Your instructions => Set down exactly, from the records below, the line with "let v := corrected" through the line with "else BitVec.ofInt 32", and nothing else.
[[ Data shown open ]]
/-! ## Analogue channels -/

/-- CONVERSION_START of a channel triggered by the frame starts a conversion (100 µs before the next T while frames run),
or, less than 100 µs after the previous start, sets and counts OVERRUN; CONVERSION_RESULT, 96 µs after the start, keeps the
last 16 results, forms the corrected mean of the last 2^AVG and, over a link in service, shows it in AIO_VALUE;
FAIL_DELAY_EXPIRY declares FAIL_LO or FAIL_HI once the region has lasted FAIL_DELAY, and shows it over a link in service;
COMPARATOR_CROSSING starts the filter on the state that the current gives by threshold and hysteresis, and stops it on the
confirmed one; COMPARATOR_CONFIRM takes it once it has held, and shows it to the matrix unless the link has failed or the
channel is out of service. -/
def Obligations.AnalogueInputs : Prop :=
  ∀ (s : State) (m : BitVec 5), Live s →
    let k := m.toNat
    let x := s.dyn.ana k
    (s.cfg.anaMode k ≠ 0 → s.cfg.flag (F.AIO_CFG_TRIG k) = false →
      let d := if s.dyn.slc.framing then s.dyn.advTo (s.dyn.atT (s.cfg.period - 100000)) else s.dyn
      exec (.conversionStart m) s = .next (s.withDyn (
        if x.startAt.any fun t => decide (d.now - t < 100000) then
          (d.setFlag (F.AIO_STATUS_OVERRUN k) true).bump (F.AIO_EVCNT_OVERRUN k)
        else d.setAna k fun y => { y with startAt := some d.now, busy := true }))) ∧
    (∀ t raw, x.startAt = some t → x.busy = true →
      let d := s.dyn.advTo (BitVec.ofNat 32 (t + 96000))
      let rs := (raw.toInt :: x.results).take 16
      let n := min rs.length (2 ^ s.cfg.get (F.AIO_CFG_AVG k))
      let v := corrected ((rs.take n).foldl (· + ·) 0) n x.gain x.offs
      ∃ u, exec (.conversionResult m raw) s = .next u ∧ (u.dyn.ana k).results = rs ∧ (u.dyn.ana k).busy = false ∧
        (u.dyn.ana k).avg = v ∧ u.dyn.clk = d.clk ∧
        u.dyn.rd (Reg.AIO_VALUE k) = (if s.dyn.flag (F.AIO_STATUS_LINK_FAIL k) then s.dyn.rd (Reg.AIO_VALUE k)
          else BitVec.ofInt 32 (satTo 32 (min v 0x190000)))) ∧
    (let due := x.regionAt + s.cfg.get (F.AIO_CFG_FAIL_DELAY k) * 10 ^ 7
      let f := if x.region = 1 then F.AIO_STATUS_FAIL_LO k else F.AIO_STATUS_FAIL_HI k
      s.cfg.anaMode k = 1 → x.region ≠ 0 → s.dyn.near s.cfg due → due ≤ (s.dyn.dueAt due).now →
      ∃ u, exec (.failDelayExpiry m) s = .next u ∧
        (if x.region = 1 then (u.dyn.ana k).failLo else (u.dyn.ana k).failHi) = true ∧
        (s.dyn.flag (F.AIO_STATUS_LINK_FAIL k) = false → u.dyn.flag f = true ∧
          u.dyn.flag (F.AIO_STATUS_INVALID k) = true)) ∧
    (∀ j (current : Word), s.cfg.cmpOn k j = true →
      let was := ((x.cross j).map (·.1)).getD (x.cmp j)
      let level := s.cfg.cmpLevel k j was current.toInt
      let z := if level = x.cmp j then none else some (level, s.dyn.now)
      exec (.comparatorCrossing m j current) s = .next (s.withDyn (if level = was then s.dyn
        else s.dyn.setAna k fun y => if j then { y with cross1 := z } else { y with cross0 := z }))) ∧
    (∀ j level t at_, x.cross j = some (level, t) →
      cmpFilterNs (s.cfg.get (if j then F.AIO_CMP1_FILTER k else F.AIO_CMP0_FILTER k)) ≤ (s.dyn.advTo at_).now - t →
      ∃ u, exec (.comparatorConfirm m j at_) s = .next u ∧ (u.dyn.ana k).cmp j = level ∧ (u.dyn.ana k).cross j = none ∧
        (u.dyn.ana k).src j = (if s.dyn.flag (F.AIO_STATUS_LINK_FAIL k) || s.dyn.flag (F.AIO_STATUS_OOS k) then x.src j
          else level))

/-- On an output that is neither locked out nor the standby side of a pair: COMPLIANCE, and with a command of at least
1 mA OPEN and STAGE_FAIL (the latter with neither of the others), set their bits; SHORT sets its bit on an input whose
loop this module supplies; ANALOGUE_FLAG_CLEAR clears the bit of the named flag. For a group with a configured channel:
AG_LOW sets AG_LOW, AG_LOW_CLEAR clears it; AG_LOCKOUT sets LOCKOUT and puts every stage of the group at 0 mA;
AG_RESTORATION clears the group's LOCKOUT; AG_LINK_FAIL holds the group's measurements, sets LINK_FAIL, makes every configured channel of the group invalid
and queues event 0x0602. -/
def Obligations.AnalogueDiagnostics : Prop :=
  ∀ (s : State) (m : BitVec 5) (g : BitVec 2), Live s →
    let k := m.toNat
    (s.dyn.stageDiag s.cfg k = true →
      (s.dyn.flag (F.AIO_STATUS_COMPLIANCE k) = false →
        (∃ u, exec (.compliance m) s = .next u ∧ u.dyn.flag (F.AIO_STATUS_COMPLIANCE k) = true) ∧
        (0x10000 ≤ (s.dyn.stage s.cfg k).toNat → s.dyn.flag (F.AIO_STATUS_OPEN k) = false →
          ∃ u, exec (.stageFail m) s = .next u ∧ u.dyn.flag (F.AIO_STATUS_STAGE_FAIL k) = true ∧
            u.dyn.flag (F.AIO_STATUS_INVALID k) = true)) ∧
      (0x10000 ≤ (s.dyn.stage s.cfg k).toNat → s.dyn.flag (F.AIO_STATUS_OPEN k) = false →
        ∃ u, exec (.open_ m) s = .next u ∧ u.dyn.flag (F.AIO_STATUS_OPEN k) = true)) ∧
    (s.dyn.supplies s.cfg k = true → s.dyn.flag (F.AIO_STATUS_LOCKOUT k) = false →
      ∃ u, exec (.short m) s = .next u ∧ u.dyn.flag (F.AIO_STATUS_SHORT k) = true) ∧
    (∀ f, ∃ u, exec (.analogueFlagClear m f) s = .next u ∧ u.dyn.flag (anaFlagFld k f) = false) ∧
    (s.cfg.agUsed g.toNat = true →
      let b := g.toNat
      (∃ u, exec (.agLow g) s = .next u ∧ u.dyn.flag (F.AIO_GSTATUS_AG_LOW b) = true) ∧
      (∃ u, exec (.agLowClear g) s = .next u ∧ u.dyn.flag (F.AIO_GSTATUS_AG_LOW b) = false) ∧
      (s.dyn.flag (F.AIO_GSTATUS_LOCKOUT b) = false →
        ∃ u, exec (.agLockout g) s = .next u ∧ u.dyn.flag (F.AIO_GSTATUS_LOCKOUT b) = true ∧
          ∀ i < 8, s.cfg.anaMode (8 * b + i) ≠ 0 → u.dyn.flag (F.AIO_STATUS_LOCKOUT (8 * b + i)) = true ∧
            u.dyn.stage u.cfg (8 * b + i) = 0) ∧
      (s.dyn.flag (F.AIO_GSTATUS_LOCKOUT b) = true →
        ∃ u, exec (.agRestoration g) s = .next u ∧ u.dyn.flag (F.AIO_GSTATUS_LOCKOUT b) = false) ∧
      (s.dyn.flag (F.AIO_GSTATUS_LINK_FAIL b) = false →
        let held := (agMembers b).foldl (fun d m => d.holdMeas s.cfg (Reg.AIO_MEAS m))
          (s.dyn.holdMeas s.cfg (Reg.AIO_GMEAS b))
        ∃ u, exec (.agLinkFail g) s = .next u ∧ u.dyn = ((held.setFlag (F.AIO_GSTATUS_LINK_FAIL b) true).agAll s.cfg b
            F.AIO_STATUS_LINK_FAIL true).alarm s.cfg 0x0602 b 0 0 ∧
          u.dyn.flag (F.AIO_GSTATUS_LINK_FAIL b) = true ∧
          ∀ i < 8, s.cfg.anaMode (8 * b + i) ≠ 0 → u.dyn.flag (F.AIO_STATUS_LINK_FAIL (8 * b + i)) = true))
/-! ## Start-up, keys and security -/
[[ Data shown closed ]]
Your solution =>
      let v := corrected ((rs.take n).foldl (· + ·) 0) n x.gain x.offs
      ∃ u, exec (.conversionResult m raw) s = .next u ∧ (u.dyn.ana k).results = rs ∧ (u.dyn.ana k).busy = false ∧
        (u.dyn.ana k).avg = v ∧ u.dyn.clk = d.clk ∧
        u.dyn.rd (Reg.AIO_VALUE k) = (if s.dyn.flag (F.AIO_STATUS_LINK_FAIL k) then s.dyn.rd (Reg.AIO_VALUE k)
          else BitVec.ofInt 32 (satTo 32 (min v 0x190000)))) ∧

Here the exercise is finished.